“Invece di lamentarsi del politicamente corretto, bisogna essere intelligentemente scorretti”. Parola di Checco Zalone. Il comico barese torna al cinema con Buen Camino (in sala dal 25 dicembre) e non risparmia alcuna categoria sociale e politica pur di strappare una risata: i non vedenti, gli handicappati, gli obesi, i vecchi, gli ebrei e i palestinesi. Nel cammino verso Santiago di Compostela, dove il protagonista ultramiliardario Checco cerca di recuperare sua figlia Cristal (Letizia Arnò) in fuga, e riattivare un rapporto con lei, Zalone spara una raffica di battute che fanno tremare anche i fan più sfegatati. Come quando tra le file di letti a castello di un miserabile ostello spagnolo Checco prima cita Schindler’s List, poi si accerta che dalle docce del bagno non esca del gas ma acqua per lavarsi.

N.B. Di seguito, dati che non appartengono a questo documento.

/-! ### Records (R157, R158, R162) -/

/-- RES values (R163). -/
def rxOK : Nat := 0
def rxACK_OK : Nat := 1
def rxHDR_OK : Nat := 2
def rxNONE : Nat := 3
def rxSFD_FAIL : Nat := 4
def rxHDR_FAIL : Nat := 5
def rxTYPE_MISMATCH : Nat := 6
def rxCRC_FAIL : Nat := 7
def rxDEC_OVR : Nat := 8
def rxNO_BUF : Nat := 9
def rxPREEMPTED : Nat := 10
def rxSHIPPED : Nat := 11
def rxABORTED : Nat := 12
def rxECHO_FAIL : Nat := 13

/-- The strongest member of a lane: the reference port (R150); of equal levels the member that joined first (DESIGN CHOICE, log entry 52). -/
def Lane.best (l : Lane) : Option Member :=
  l.members.foldl (fun m x => match m with | some y => if y.level < x.level then some x else some y | none => some x) none

/-- A port entry of R162. -/
def portEntry (pos : Nat) (toa : BitVec 64) (m : Member) : List Byte :=
  leBytes 1 (m.stream / 64 + pos * 32) ++ leBytes 1 m.psnr
    ++ leBytes 2 (unsigned 16 (satSym 16 ((m.t1.toNat : Int) - toa.toNat))) ++ leBytes 2 m.rssi ++ leBytes 2 m.phase

/-- Insertion by descending PSNR (byte 1 of a port entry, signed). -/
def insertPsnr (e : List Byte) : List (List Byte) → List (List Byte)
  | [] => [e]
  | x :: l => if signed 8 (leAt x 1 1) < signed 8 (leAt e 1 1) then e :: x :: l else x :: insertPsnr e l

/-- The port entries of a lane: the reference port first, then the others in descending PSNR, eight at most (R162). -/
def Lane.entries (l : Lane) (pos : Nat) : List (List Byte) :=
  match l.best with
  | some m =>
    let others := ((l.members.filter (fun x => x.stream != m.stream)).map (portEntry pos l.t1)) ++ l.remote
    portEntry pos l.t1 m :: (others.foldr insertPsnr []).take 7
  | none => (l.remote.take 1) ++ ((l.remote.drop 1).foldr insertPsnr []).take 7

/-- The symbols of a lane's frame as far as its header tells (R94). -/
def Lane.symbols (l : Lane) : Nat :=
  if l.hdr = 0 then 60 else frameSyms (hType l.hdr) (hCode l.hdr) (hMod l.hdr) (hLen l.hdr)

/-- Samples of a lane's frame received so far were blanked or erased (R162, R165). -/
def Block.laneBlanked (b : Block) (l : Lane) (w : Window) : Bool :=
  let p := b.bandProfile w.band
  l.members.any (fun m =>
    let u := min (htQ l.t1 + l.symbols * sfOfCode w.sfc * tcQ p) (b.nowQ - b.rxDelay (m.stream / 64) p)
    (b.streamGaps m.stream).any (fun g => g.meets (htQ l.t1) u))

/-- A record of a lane, MORE and WIN_OVF still 0 (R162). -/
def Block.laneRecord (b : Block) (n : Nat) (l : Lane) (w : Window) (res : Nat) : List Byte :=
  let es := l.entries (b.rd CNP_STAT.POS)
  let flags := l.iterCut.toNat * 2 + l.agcStep.toNat * 4 + l.xc.toNat * 8 + w.lateArm.toNat * 16 + (b.unlockedAt l.t1).toNat * 32
    + (b.laneBlanked l w).toNat * 64
  leBytes 1 res ++ leBytes 1 flags ++ leBytes 2 n ++ leBytes 4 (if res = rxSFD_FAIL then 0 else l.hdr) ++ leBytes 8 l.t1.toNat
    ++ leBytes 4 (if w.ack then l.echo else 0) ++ leBytes 2 l.snr ++ leBytes 2 l.cfo ++ leBytes 1 l.iter ++ leBytes 1 es.length
    ++ leBytes 2 (l.fbuf.getD 0xFFFF) ++ leBytes 4 0 ++ es.flatten ++ List.replicate (64 - 8 * es.length) 0

/-- The record NONE (R157, R162). -/
def noneRecord (w : Window) : List Byte :=
  leBytes 1 rxNONE ++ leBytes 1 (w.lateArm.toNat * 16) ++ List.replicate 24 0 ++ leBytes 2 0xFFFF ++ List.replicate 68 0

/-- A record joins those that will post. -/
def Block.addPost (b : Block) (p : RxPost) : Block := { b with rxa := { b.rxa with posts := b.rxa.posts ++ [p] } }

/-- The records of a lane that have not posted are dropped. -/
def Block.dropPosts (b : Block) (n : Nat) : Block :=
  { b with rxa := { b.rxa with posts := b.rxa.posts.filter (fun p => p.lane != some n) } }

/-- A lane's record of result `res` will post at the instant `q`, as the lane then is; with `release` the lane goes IDLE with it. -/
def Block.lanePost (b : Block) (n res q : Nat) (release : Bool) : Block :=
  match Tbl.find b.rxa.lanes n with
  | some l => b.addPost { due := q, win := l.win, lane := some n, res := some res, release := release, bytes := [] }
  | none => b

def Agc.fresh : Agc := { mode := .fast, gain := 0x80, run := 0, freeze := 0, power := 0 }
def Block.agc (b : Block) (s : Nat) : Agc := Tbl.get (fun _ => Agc.fresh) b.rxa.agc s
def Block.setAgc (b : Block) (s : Nat) (a : Agc) : Block :=
  { b with rxa := { b.rxa with agc := Tbl.put (fun _ => Agc.fresh) b.rxa.agc s a } }

/-- The target power, −TARGET in steps of 0.25 dB (R139). -/
def Block.agcTarget (b : Block) : Int := -(b.rd RXA_AGC_CFG.TARGET : Int)

/-- Lanes may have released a stream: with the last of them its AGC resumes from the frozen gain, in FAST where the error of the power last measured
is above 6 dB (R140, R141). -/
def Block.agcRelease (b : Block) (s : Nat) : Block :=
  let a := b.agc s
  if b.streamBusy s || a.mode != .frozen then b
  else b.setAgc s { a with mode := if 24 < (b.agcTarget - a.power).natAbs then .fast else .slow, run := 0 }

/-- The lane goes IDLE: its streams are released (R141). -/
def Block.laneIdle (b : Block) (n : Nat) : Block :=
  let ms := match Tbl.find b.rxa.lanes n with | some l => l.members | none => []
  let b := { b with rxa := { b.rxa with lanes := Tbl.erase b.rxa.lanes n } }.rxCounts
  ms.foldl (fun b m => b.agcRelease m.stream) b

/-- A lane stops at once with `res`, its record posting 64 DSP_CLK cycles later, with no echo block (R132, R152, R157). -/
def Block.laneStop (b : Block) (n res : Nat) : Block :=
  match Tbl.find b.rxa.lanes n with
  | some l => match Tbl.find b.rxa.wins l.win with
    | some w =>
      let r := b.laneRecord n { l with echo := 0 } w res
      ((b.dropPosts n).addPost { due := b.nowQ + 64 * qDsp, win := l.win, lane := none, res := some res, release := false, bytes := r }).laneIdle n
    | none => b.laneIdle n
  | none => b

/-- Every lane that `c` names posts ABORTED. -/
def Block.abortLanes (b : Block) (c : Lane → Bool) : Block :=
  (b.rxa.lanes.filter (fun e => c e.2)).foldl (fun b e => b.laneStop e.1 rxABORTED) b

/-- A record posts into the queue of its window (R158): discarded when the window holds eight, the last of which gets WIN_OVF; a record of a
window whose weave has ended is an orphan (R264). -/
def Block.winQueue (b : Block) (h : Nat) (r : List Byte) : Block :=
  match Tbl.find b.rxa.wins h with
  | some w =>
    if !w.live then b.inc WFT_CNT_ORPHAN.all (engOf w.strand)
    else if 8 ≤ w.queue.length then
      let q := (w.queue.take 7) ++ ((w.queue.drop 7).map (fun x => { x with bytes := splice x.bytes 1 [(x.bytes.getD 1 0) ||| 0x80] }))
      (b.setWin h { w with queue := q }).set RXA_EVT.WIN_OVF
    else (b.setWin h { w with queue := w.queue ++ [{ bytes := r, visible := b.visibleBeat }] }).took
  | none => b

/-! ### AGC (R139–R142) -/

/-- A gain code kept within 0–255. -/
def gainClamp (x : Int) : Nat := (max 0 (min 255 x)).toNat

def CenCount.fresh : CenCount := { det := 0, lanes := 0, step := false }

/-- The census counts of a stream in the present cell changed. -/
def Block.cen (b : Block) (s : Nat) (f : CenCount → CenCount) : Block :=
  { b with rxa := { b.rxa with cenNow := Tbl.put (fun _ => CenCount.fresh) b.rxa.cenNow s (f (Tbl.get (fun _ => CenCount.fresh) b.rxa.cenNow s)) } }

/-- A lane is granted on a stream with a detection of power `pw` (R141, R142): the first lane freezes the gain; a new lane whose power is at
least CAP_THR above the freeze power re-freezes it at the target, and the lanes already there carry AGC_STEP. `a` is the AGC and `busy` whether lanes
held the stream as the detection's DSP_CLK cycle began: a lane captured in it releases the stream only after it. -/
def Block.agcGrant (b : Block) (s : Nat) (pw : Int) (newLane busy : Bool) (a : Agc) : Block :=
  let b := b.cen s (fun c => { c with lanes := min 255 (c.lanes + 1) })
  if !busy then b.setAgc s { a with mode := .frozen, run := 0, freeze := pw, power := pw }
  else if newLane && decide (a.freeze + b.rd RXA_POOL_CFG.CAP_THR ≤ pw) then
    let g := gainClamp (a.gain + (b.agcTarget - pw))
    let p := pw + ((g : Int) - a.gain)
    let b := b.setAgc s { a with gain := g, freeze := p, power := p }
    let ls : Tbl Lane := b.rxa.lanes.map (fun (e : Nat × Lane) => (e.1, if e.2.uses s then { e.2 with agcStep := true } else e.2))
    let b := { b with rxa := { b.rxa with lanes := ls } }
    b.cen s (fun c => { c with step := true })
  else b.setAgc s a

/-! ### Grants (R149–R152) -/

/-- A lane as a grant makes it. -/
def Lane.new (st : LaneSt) (win q level : Nat) (t1 : BitVec 64) (ms : List Member) (snr cfo : Nat) : Lane :=
  { st := st, win := win, q := q, t1 := t1, level := level, members := ms, remote := [], hdr := 0, echo := 0, snr := snr % 65536, cfo := cfo % 65536,
    fbuf := none, p := 0, cws := [], iter := 0, iterCut := false, agcStep := false, xc := false, shipId := 0, ships := [],
    shipFrame := none, remoteOnly := false, llrs := [] }

/-- A window has had a lane: its record NONE will not post. -/
def Block.winGranted (b : Block) (h : Nat) : Block :=
  match Tbl.find b.rxa.wins h with
  | some w => { (b.setWin h { w with granted := true }) with
      rxa := { (b.setWin h { w with granted := true }).rxa with
        posts := b.rxa.posts.filter (fun p => !(p.win == h && p.lane.isNone && p.res == some rxNONE)) } }
  | none => b

/-- The preemptable lane with the lowest level, the lower number where equal (R152). -/
def weakest (l : List (Nat × Lane)) : Option (Nat × Lane) :=
  (l.filter (fun e => e.2.st == .acq || e.2.st == .hdr)).foldl
    (fun m x => match m with | some y => if x.2.level < y.2.level then some x else some y | none => some x) none

/-- A place in the pool for a lane of window `h` at `level` (R151, R152): a free lane, or one won by capture; the block with the candidate
preempted, or with the loss counted. -/
def Block.laneFor (b : Block) (h level : Nat) : Option Nat × Block :=
  let free := (List.range 512).filter (fun n => (Tbl.find b.rxa.lanes n).isNone)
  let full := decide (b.rd RXA_POOL_CFG.MAX_LPW ≤ (b.winLanes h).length)
  let b := b.when free.isEmpty (fun b => b.set RXA_EVT.POOL_EMPTY)
  if !free.isEmpty && !full then (some (b.pick free), b.took)
  else
    match weakest (if full then b.winLanes h else b.rxa.lanes) with
    | some (n, l) =>
      if l.level + b.rd RXA_POOL_CFG.CAP_THR ≤ level then
        (some n, ((b.laneStop n rxPREEMPTED).inc RXA_CNT_PREEMPT.all).set RXA_EVT.PREEMPT)
      else (none, (b.inc RXA_CNT_POOLDROP.all).set RXA_EVT.POOL_DROP)
    | none => (none, (b.inc RXA_CNT_POOLDROP.all).set RXA_EVT.POOL_DROP)

/-- Two HTIME instants lie within `n` units of 1/`d` of a second. -/
def within (t u : BitVec 64) (n d : Nat) : Bool := decide (((t.toNat : Int) - u.toNat).natAbs * d ≤ n * 2 ^ 32)

end Sys2Proof.Machine
end

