-- ==== Sys2Proof/Machine/Rxa.lean ====
section
/-! DEFINITION. The commands of the receive array (R130–R171) and the record rings of the strands (R263). -/

namespace Sys2Proof.Machine

/-! ### Links and feeds -/

/-- A SYSREF edge at `phase` DSP_CLK cycles (mod 512) aligns the enabled links not yet aligned, and under CHECK a link that is up and off its
stored phase by more than one cycle sets SYSREF_ERR (R135). Links 0–7 are the receive links, 8–15 the transmit links. -/
def execSysrefEdge (phase : Nat) (s : State) : Out := runCmd s (fun b =>
  if !b.bit RXA_SYSREF_CFG.SYSREF_EN then b
  else
    let ph := phase % 512
    let off (x : Nat) : Bool := let d := (x + 512 - ph) % 512; decide (1 < d ∧ d < 511)
    let b := b.set RXA_STAT.SYSREF_SEEN
    let enabled (i : Nat) : Bool := if i < 8 then b.bit RXA_LINK_CFG.EN i else b.bit TXC_PORT_CFG.EN (i - 8)
    let up (i : Nat) : Bool := if i < 8 then b.bit RXA_LINK_ST.UP i else b.bit TXC_PORT_ST.LINK_UP (i - 8)
    (List.range 16).foldl (fun b i =>
      match Tbl.find b.rxa.lemc i with
      | some x => if up i && b.bit RXA_SYSREF_CFG.CHECK && off x then b.set RXA_EVT.SYSREF_ERR else b
      | none =>
        if enabled i then
          let b := { b with rxa := { b.rxa with lemc := Tbl.insert b.rxa.lemc i ph } }
          if i < 8 then b.set RXA_LINK_ST.ALIGNED i else b.set TXC_PORT_ST.ALIGNED (i - 8)
        else b) b)

/-- The bit of a link in LINKS_UP follows UP. -/
def Block.linkUpBit (b : Block) (n : Nat) (up : Bool) : Block :=
  let m := b.rd RXA_STAT.LINKS_UP
  (b.flag RXA_LINK_ST.UP up n).wr RXA_STAT.LINKS_UP (if up then m ||| 2 ^ n else m &&& (255 ^^^ 2 ^ n))

/-- A receive link goes down: its feeds deliver erased samples (R137). -/
def Block.rxLinkDown (b : Block) (n : Nat) : Block :=
  if !b.bit RXA_LINK_ST.UP n then b else (((b.gapStart n 0 b.nowQ).linkUpBit n false).set RXA_EVT.LINK_DOWN)

/-- CFG_ERR of the receive links as they now test (R134): the tests do not depend on EN. -/
def Block.testLinks (b : Block) : Block := (List.range 8).foldl (fun b l => b.flag RXA_LINK_ST.CFG_ERR (!b.linkValid l) l) b

/-- A receive link is configured: where EN changes it goes down, and waits for a SYSREF edge after EN is set; the links are tested (R134, R135). -/
def Block.rxLinkEnable (b : Block) (n : Nat) (v : BitVec 32) : Block :=
  let was := b.bit RXA_LINK_CFG.EN n
  let b := b.setReg (RXA_LINK_CFG.all.off n) (v &&& 0xFFCF)
  let b :=
    if b.bit RXA_LINK_CFG.EN n == was then b
    else
      let b := (b.rxLinkDown n).clr RXA_LINK_ST.ALIGNED n
      { b with rxa := { b.rxa with lemc := Tbl.erase b.rxa.lemc n } }
  b.testLinks

/-- A write of RXA_LINK_CFG_n (R135). -/
def execRxLinkEnable (n : Nat) (val : Word) (s : State) : Out := runCmd s (fun b => b.rxLinkEnable (n % 8) val)

/-- At a LEMC edge all lanes of link `n` hold sync-header and extended-multiblock lock: a valid, enabled and aligned link comes up, its feeds
delivering samples from the next cell boundary (R135, R137; the first time too, DESIGN CHOICE, log entry 52), and the CRC-12 errors its lanes have shown count (R171). -/
def execJesdLinkUp (x : LinkSeen) (s : State) : Out := runCmd s (fun b =>
  let n := x.n % 8
  let b := ((b.set RXA_LINK_ST.SH_LOCK n).set RXA_LINK_ST.EMB_LOCK n).incBy RXA_LINK_ERR.all x.crc n
  if b.bit RXA_LINK_CFG.EN n && b.bit RXA_LINK_ST.ALIGNED n && !b.bit RXA_LINK_ST.CFG_ERR n && !b.bit RXA_LINK_ST.UP n then
    ((b.gapStop n ((cellOf b.clk.htime + 1) * 2 ^ 24 * qHt)).linkUpBit n true).set RXA_EVT.LINK_UP
  else b)

/-- A lane of link `n` loses sync-header lock or extended-multiblock lock (`emb`), and the link goes down (R137); the CRC-12 errors seen count
(R171). -/
def execJesdLinkDown (x : LinkSeen) (emb : Bool) (s : State) : Out := runCmd s (fun b =>
  let n := x.n % 8
  ((b.rxLinkDown n).incBy RXA_LINK_ERR.all x.crc n).clr (if emb then RXA_LINK_ST.EMB_LOCK else RXA_LINK_ST.SH_LOCK) n)

/-! ### Enable, flush, AGC -/

/-- EN of RXA_CTL takes a value: set, every AGC goes to FAST at code 0x80; cleared, every lane posts ABORTED (R140, R170, R171). -/
def Block.rxaEnable (b : Block) (en : Bool) : Block :=
  if en == b.bit RXA_CTL.EN then b
  else if en then { b with rxa := { b.rxa with agc := [] } }.set RXA_CTL.EN
  else (b.clr RXA_CTL.EN).abortLanes (fun _ => true)

/-- A write of EN in RXA_CTL (R170, R171). -/
def execRxaEnable (en : Bool) (s : State) : Out := runCmd s (fun b => b.rxaEnable en)

/-- FLUSH: every lane not IDLE posts ABORTED (R171). -/
def execRxaFlush (s : State) : Out := runCmd s (fun b => b.abortLanes (fun _ => true))

/-- The mean power of a stream measured over an update interval, in steps of 0.25 dBFS (R139–R141). Erased samples are not measured. While a lane
holds the stream the gain stays frozen and the power is kept; else the gain moves by the error within the step limit of the mode (log entry 20), and
the mode changes for the next update. -/
def execAgcUpdate (stream : Nat) (power : Int) (s : State) : Out := runCmd s (fun b =>
  let a := b.agc stream
  if b.streamErased stream then b
  else if b.streamBusy stream then b.setAgc stream { a with power := power }
  else
    let e := b.agcTarget - power
    let fast := a.mode == .fast
    let lim : Int := if fast then 48 else 1
    let g := gainClamp (a.gain + max (-lim) (min lim e))
    let run := if fast && decide (e.natAbs ≤ 4) then a.run + 1 else 0
    let mode' : AgcMode := if fast then (if 8 ≤ run then .slow else .fast) else if 24 < e.natAbs then .fast else .slow
    b.setAgc stream { mode := mode', gain := g, run := if mode' == .fast then run else 0, freeze := a.freeze, power := power })

/-! ### Detections -/

/-- A detection that joins no lane takes one or is lost (R151, R152); `q` is the sequence that fired. -/
def Block.detectNew (b : Block) (h q : Nat) (m : Member) (pw : Int) : Block :=
  let busy := b.streamBusy m.stream
  let a := b.agc m.stream
  match b.laneFor h m.level with
  | (some n, b) =>
    let b := b.agcGrant m.stream pw true busy a
    ((b.took.setLane n (Lane.new .acq h q m.level m.t1 [m] b.freeNat b.freeNat)).winGranted h).rxCounts
  | (none, b) => b

/-- A detection joins lane `n` (R150): as a ninth member it replaces the weakest, of equal levels the one that joined first (DESIGN CHOICE, log entry 52), when its
level is JOIN_REPL above, and that member's stream is released; else it is discarded. -/
def Block.detectJoin (b : Block) (n : Nat) (l : Lane) (m : Member) (pw : Int) : Block :=
  let put (b : Block) (ms : List Member) : Block :=
    let b := b.agcGrant m.stream pw false (b.streamBusy m.stream) (b.agc m.stream)
    let l' := { (Tbl.find b.rxa.lanes n).getD l with members := ms ++ [m] }
    match l'.best with
    | some r => b.setLane n { l' with t1 := r.t1, level := r.level }
    | none => b
  if l.members.length < 8 then put b l.members
  else
    match l.members.foldl (fun w x => match w with | some (y : Member) => if x.level < y.level then some x else some y | none => some x) none with
    | some w =>
      if w.level + b.rd RXA_POOL_CFG.JOIN_REPL ≤ m.level then
        (put b (l.members.filter (fun x => x.stream != w.stream))).agcRelease w.stream
      else b.inc RXA_CNT_JOIN.all
    | none => b

/-- The nearest of the lanes to an instant, the lower number where equal (R150). -/
def nearest (t : BitVec 64) (l : List (Nat × Lane)) : Option (Nat × Lane) :=
  let d (x : Lane) : Nat := ((x.t1.toNat : Int) - t.toNat).natAbs
  l.foldl (fun m x => match m with | some y => if d x.2 < d y.2 then some x else some y | none => some x) none

/-- The first chip lies in a window's range (R147), sample by sample (R48). -/
def Window.holds (w : Window) (t1 : BitVec 64) : Bool :=
  decide (nearSample (htQ w.opens) ≤ nearSample (htQ t1) ∧ nearSample (htQ t1) ≤ nearSample (htQ w.closes))

/-- The sequences a window is searched for (R146): those of R92 for the cells its range touches, P_SF of them at most. -/
def Block.winSeqs (b : Block) (w : Window) : List Nat :=
  let c := cellOf w.opens
  (List.range (min (cellOf w.closes + 1 - c) (pSF w.sfc))).map (fun i =>
    seqIndex ((c + i) % 256) w.ch (b.seqOfsAt (BitVec.ofNat 64 ((c + i) * 2 ^ 24))) w.sfc)

/-- The firing is one the detector can make (R146): its level reaches DET_THR, its sequence is one it correlates against, and the preamble symbols it
accumulates, the last of which ends at `e`, are not erased. -/
def Block.fires (b : Block) (f : Firing) (w : Option Window) (band ch : Nat) (e : Nat) : Bool :=
  decide (b.rd RXA_BAND.DET_THR band ≤ f.level) && !b.erasedAt f.stream e &&
  match w with
  | some w => f.q == 0 || (b.winSeqs w).contains f.q
  | none => f.q == seqIndex (cellOf f.t1 % 256) ch (b.seqOfsAt f.t1) (b.rd RXA_BAND.CEN_SF band)

/-- The RSSI of a port entry (R162): in-channel power at the feed referred to the antenna by RXA_PORT_GAIN, within 16 bits (log entry 52). -/
def Block.atAntenna (b : Block) (port : Nat) (x : Int) : Nat :=
  unsigned 16 (max (-32768) (min 32767 (x + signed 16 (b.rd RXA_PORT_GAIN.GAIN port))))

/-- A firing is taken (R146–R152), DET_SYMS symbols and the antenna-to-stream delay after its first chip. Every firing counts in the census. One outside the range
of its window or on a stream it does not cover goes no further; within a symbol of the window's last detection on the stream the detector does not
fire. -/
def Block.fire (b : Block) (f : Firing) : Block :=
  match b.streamOf f.stream with
  | some (_, band, ch) =>
    let w := Tbl.find b.rxa.wins f.win
    let p := b.bandProfile band
    let sym := sfOfCode (match w with | some w => w.sfc | none => b.rd RXA_BAND.CEN_SF band) * tcQ p
    let e := htQ f.t1 + b.rd RXA_BAND.DET_SYMS band * sym
    let b := b.toQ (e + b.rxDelay (f.stream / 64) p)
    let near := match w with
      | some w => (match Tbl.find w.dets f.stream with
        | some u => decide (((f.t1.toNat : Int) - u.toNat).natAbs * qHt ≤ sym)
        | none => false)
      | none => false
    if near || !b.fires f w band ch e then b
    else
      let b := b.cen f.stream (fun c => { c with det := min 255 (c.det + 1) })
      match w with
      | some w =>
        if !w.live || !b.winCovers w f.stream || !w.holds f.t1 then b
        else
          let b := (b.setWin f.win { w with dets := Tbl.insert w.dets f.stream f.t1 }).inc RXA_CNT_DET.all
          let m : Member := { stream := f.stream, t1 := f.t1, level := f.level % 256, psnr := f.psnr % 256, rssi := b.atAntenna (f.stream / 64) f.rssi,
                              phase := f.phase % 65536 }
          let fits := (b.winLanes f.win).filter (fun e =>
            !(e.2.members.any (fun x => x.stream / 64 == f.stream / 64)) && within f.t1 e.2.t1 (4 * b.rd RXA_POOL_CFG.LOC_WIN) (10 ^ 9))
          match nearest f.t1 (fits.filter (fun e => e.2.st == .acq)) with
          | some (n, l) => b.detectJoin n l m f.power
          | none => if fits.isEmpty then b.detectNew f.win f.q m f.power else b.inc RXA_CNT_LATEJOIN.all
      | none => b
  | none => b

/-- Insertion by descending level, then ascending stream (R149). -/
def insertFiring (x : Firing) : List Firing → List Firing
  | [] => [x]
  | y :: l => if y.level < x.level ∨ (y.level = x.level ∧ x.stream < y.stream) then x :: y :: l else y :: insertFiring x l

Risa e gelo, per molti, quasi in contemporanea. “Nelle commedie italiane la differenza la fanno i finali”, spiega il regista di Buen Camino Gennaro Nunziante, deus ex machina dello zalonismo tutto, tornato alla regia dei film di Checco dopo la parentesi autonoma del comico barese con Tolo Tolo. “Se nel finale il protagonista prende coscienza di sé, tutte quelle battute che sentite nel film che facevano parte di un uomo ricco e cretino che non sa che i continenti sono cinque, che Città del Messico è la capitale del Messico, incontrano la rigenerazione. I nostri film raccontano sempre l’uomo nella sua miseria, nella sua follia e lo aiutiamo a crescere. Questo è l’elemento fondamentale”. Zalone, durante l’incontro stampa, non aggiunge un fiato. Lascia che le battute su Gaza – un gioco di parole sul nuovo compagno arabo della ex moglie – su una signora in sedia a rotelle – l’elenco di vari luoghi di pellegrinaggio miracolosi – viste nel film si sedimentino in una sequela rapidissima di sketch, tutta giocata di contrasti estremi e paradossali.